How Alphabet’s AI Research System is Transforming Hurricane Prediction with Rapid Pace
As Tropical Storm Melissa was churning south of Haiti, meteorologist Philippe Papin felt certain it would soon grow into a major tropical system.
As the primary meteorologist on duty, he predicted that in just 24 hours the weather system would become a category 4 hurricane and begin a turn towards the coast of Jamaica. Not a single expert had previously made such a bold prediction for quick intensification.
However, Papin possessed a secret advantage: artificial intelligence in the guise of Google’s recently introduced DeepMind hurricane model – released for the initial occasion in June. True to the forecast, Melissa evolved into a storm of astonishing strength that ravaged Jamaica.
Growing Reliance on Artificial Intelligence Predictions
Forecasters are heavily relying upon the AI system. During 25 October, Papin explained in his public discussion that the AI tool was a primary reason for his certainty: “Roughly 40/50 AI ensemble members show Melissa reaching a most intense storm. Although I am not ready to forecast that intensity yet given path variability, that is still plausible.
“It appears likely that a period of rapid intensification is expected as the storm drifts over exceptionally hot sea temperatures which represent the most extreme oceanic heat content in the entire Atlantic basin.”
Surpassing Conventional Systems
Google DeepMind is the first artificial intelligence system dedicated to tropical cyclones, and now the first to outperform standard weather forecasters at their own game. Across all tropical systems this season, Google’s model is top-performing – surpassing human forecasters on track predictions.
The hurricane ultimately struck in Jamaica at category 5 intensity, one of the strongest coastal impacts recorded in almost 200 years of record-keeping across the region. The confident prediction likely gave people in Jamaica additional preparation time to prepare for the disaster, possibly saving lives and property.
The Way The System Functions
The AI system operates through spotting patterns that traditional time-intensive scientific prediction systems may overlook.
“They do it much more quickly than their traditional counterparts, and the computing power is less expensive and time consuming,” said Michael Lowry, a ex forecaster.
“This season’s events has demonstrated in short order is that the newcomer artificial intelligence systems are competitive with and, in certain instances, superior than the slower physics-based forecasting tools we’ve relied upon,” Lowry added.
Understanding Machine Learning
To be sure, the system is an example of machine learning – a technique that has been employed in data-heavy sciences like meteorology for years – and is distinct from generative AI like ChatGPT.

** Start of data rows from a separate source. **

-- ==== Sys2Proof/Machine/Store.lean ====
section
/-! DEFINITION. `Store`: sparse data by key in one canonical form (keys strictly rising, no entry equal to what an
unlisted key reads as), so that equal contents are equal data. Registers, memories and the indexed units live in stores.
Every operation takes the value `d` that an unlisted key reads as. -/

namespace Sys2Proof.Machine

/-- Key and value pairs. -/
abbrev Store (α : Type) := List (Nat × α)

/-- The value at a key; an unlisted key reads as `d`. -/
def Store.get {α : Type} (d : α) : Store α → Nat → α
  | [], _ => d
  | (k', v) :: t, k => if k' = k then v else Store.get d t k

/-- The store without a key. -/
def Store.erase {α : Type} : Store α → Nat → Store α
  | [], _ => []
  | (k', v) :: t, k => if k' = k then Store.erase t k else (k', v) :: Store.erase t k

/-- Put a pair in front of the first key that is greater. -/
def Store.insert {α : Type} : Store α → Nat → α → Store α
  | [], k, v => [(k, v)]
  | (k', v') :: t, k, v => if k < k' then (k, v) :: (k', v') :: t else (k', v') :: Store.insert t k v

/-- Write a key; writing `d` removes the entry. -/
def Store.set {α : Type} [DecidableEq α] (d : α) (m : Store α) (k : Nat) (v : α) : Store α :=
  if v = d then m.erase k else (m.erase k).insert k v

/-- Change the value at a key. -/
def Store.modify {α : Type} [DecidableEq α] (d : α) (m : Store α) (k : Nat) (f : α → α) : Store α :=
  m.set d k (f (m.get d k))

/-- Whether a key is listed. -/
def Store.has {α : Type} : Store α → Nat → Bool
  | [], _ => false
  | (k', _) :: t, k => k' == k || Store.has t k

/-- Keys strictly above a bound and rising. -/
def Store.sortedFrom {α : Type} : Nat → Store α → Bool
  | _, [] => true
  | n, (k, _) :: t => decide (n ≤ k) && Store.sortedFrom (k + 1) t

/-- The canonical form: keys strictly rising, no entry equal to `d`. -/
def Store.wf {α : Type} [DecidableEq α] (d : α) (m : Store α) : Bool :=
  Store.sortedFrom 0 m && m.all (fun p => !decide (p.2 = d))

/-- A list of pairs as a store with the last pair of a key winning. -/
def Store.ofList {α : Type} [DecidableEq α] (d : α) (l : List (Nat × α)) : Store α :=
  l.foldl (fun m p => Store.set d m p.1 p.2) []

end Sys2Proof.Machine
end

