/-- A doorbell is counted and its source becomes pending; an event that finds the counter at 255 is lost (R264, R265). -/
def countBell (n : Nat) (s : State) : State :=
  let k := s.iu.clk
  let c := s.cntBase n
  let d := k.bells.get 0 n
  let full := decide (255 ≤ c + d - k.decs.get 0 n)
  let s := s.setClk { k with base := k.base.set 0 n (c + 1), bells := k.bells.set 0 n (d + 1),
                             lost := if full then k.lost ++ [n] else k.lost }
  let s := if full then (s.event pageIU Off.iu_SATLOST (satWord · n)).intSet pageIU 16 else s
  (s.setIsrc n { s.isrc n with cnt := cntOf c (d + 1) (k.decs.get 0 n), pend := s.pendBit n true }).settleSrc n

/-- A CNTDEC that meets doorbells makes room for some that were lost in the clock: SATLOST and SAT are as if those had never been (R264,
R274). -/
def unlose (n r : Nat) (s : State) : State :=
  if r = 0 then s else
  let k := s.iu.clk
  let others := k.lost.filter (· != n)
  let mine := (k.lost.filter (· == n)).drop r
  let left := others ++ mine
  let a := adr pageIU Off.iu_SATLOST
  let fresh := left.foldl satWord 0
  let word := if s.reg pageIU Off.iu_SATLOST = Store.get 0 s.fresh a then fresh else left.foldl satWord (s.clockReg pageIU Off.iu_SATLOST)
  let s := { (s.setClk { k with lost := left }).setReg pageIU Off.iu_SATLOST word with fresh := s.fresh.set 0 a fresh }
  if !left.isEmpty || bitOf (s.clockReg pageIU 0x018).toNat 16 then s
  else
    let t := { s.setFld pageIU 0x018 16 1 0 with fresh := Store.modify 0 s.fresh (adr pageIU 0x018) (fun w => withField w 16 1 0) }
    if s.intUp pageIU ∧ !t.intUp pageIU then { t with iu := { t.iu with flight := t.iu.flight.erase (pageSource pageIU) } } else t

/-- A doorbell reaches the unit; while its domain is not ON it is lost (R262). No hardware rings a reserved source (R263). -/
def doorbell (n : Nat) (s : State) : State :=
  let s := { s with iu := { s.iu with flight := s.iu.flight.erase n } }
  if s.dst 84 ≠ 0 ∨ !assignedSrc n then s else countBell n s

def execDoorbell (src : BitVec 12) (s : State) : Out := .next (doorbell src.toNat s)

def State.setMsix (s : State) (v : Nat) (m : Msix) : State := { s with host := { s.host with msix := s.host.msix.set {} v m } }

/-- A message for an MSI-X vector is sent: a write to host memory, which is discarded and counted while the link is down (R300). -/
def State.sendMsix (s : State) (v : Nat) (m : Msix) : State :=
  if s.host.linkUp then s.setMsix v { m with pend := false, sent := m.sent + 1 }
  else (s.setMsix v { m with pend := false }).addSat pageHOSTIF Off.hostif_DMAERRCNT 0 16 1

/-- A message may go out: neither its vector nor the function is masked, MSI-X is enabled, and the device may issue requests
(R303, R304). -/
def State.msixMay (s : State) (m : Msix) : Bool :=
  !m.masked && s.dmaReady && (!s.host.linkUp || (s.host.cfg.msixEn && !s.host.cfg.fmask))

/-- A message for an MSI-X vector falls due: it is sent, or pends until it may go out (R304). -/
def State.msix (s : State) (v : Nat) : State :=
  let m := s.host.msix.get {} v
  if !s.msixMay m then s.setMsix v { m with pend := true } else s.sendMsix v m

/-- What a presentation signals: the MSI-X vector when DELIV is 0b01 or 0b10 (R267, R271). -/
def State.signal (s : State) (t : Nat) : State :=
  let d := s.fld pageIU (Off.iu_HTCFG t) 3 2
  if d = 1 ∨ d = 2 then s.msix (s.fld pageIU (Off.iu_HTCFG t) 8 3) else s

/-- The hold-off timer of a group is running for compatibility targets (R273). -/
def State.groupHeld (s : State) (n : Nat) : Bool := decide (s.now < s.iu.group.get 0 (n / 64))

/-- Start the timer of a source's group (R273): GHOLD × 1 µs. -/
def State.startGroup (s : State) (n : Nat) : State :=
  let g := n / 64
  let gh := s.fld pageIU (Off.iu_GHOLD (g / 4)) (8 * (g % 4)) 8
  if gh = 0 then s else { s with iu := { s.iu with group := s.iu.group.set 0 g (s.now + 800 * gh) } }

/-- A source that has been unmasked, or whose item has ended, in this clock is eligible from the next (R274). -/
def State.fromNext (s : State) (n : Nat) : Bool :=
  bitOf (s.clockReg (iuPage n) (Off.iu_MASK (n % 512 / 32))).toNat (n % 32) || s.iu.clk.ended.any (fun e => e.2 == some n)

AI training takes large datasets and extracts trends from them in a such a way that its system only takes a few minutes to come up with an answer, and can operate on a standard PC – in strong contrast to the primary systems that authorities have used for decades that can take hours to process and require some of the biggest high-performance systems in the world.
Professional Responses and Future Advances
Still, the reality that Google’s model could outperform previous gold-standard traditional systems so quickly is truly remarkable to meteorologists who have spent their careers trying to predict the most intense weather systems.
“I’m impressed,” commented James Franklin, a former forecaster. “The sample is sufficient that it’s pretty clear this is not a case of beginner’s luck.”
He said that while Google DeepMind is outperforming all competing systems on forecasting the future path of storms worldwide this year, like many AI models it occasionally gets extreme strength forecasts inaccurate. It struggled with Hurricane Erin previously, as it was also undergoing rapid intensification to category 5 north of the Caribbean.
In the coming offseason, Franklin said he intends to talk with Google about how it can enhance the DeepMind output even more helpful for experts by providing extra internal information they can utilize to assess exactly why it is coming up with its conclusions.
“The one thing that troubles me is that although these predictions seem to be really, really good, the results of the system is essentially a black box,” remarked Franklin.
Broader Industry Developments
There has never been a commercial entity that has developed a high-performance weather model which grants experts a view of its techniques – in contrast to nearly all systems which are provided at no cost to the public in their entirety by the governments that created and operate them.
Google is not the only one in starting to use artificial intelligence to address challenging weather forecasting problems. The authorities also have their own AI weather models in the works – which have also shown improved skill over previous traditional systems.
The next steps in artificial intelligence predictions seem to be startup companies tackling previously difficult problems such as sub-seasonal outlooks and better advance warnings of severe weather and flash flooding – and they are receiving federal support to do so. One company, WindBorne Systems, is also deploying its own weather balloons to fill the gaps in the national monitoring system.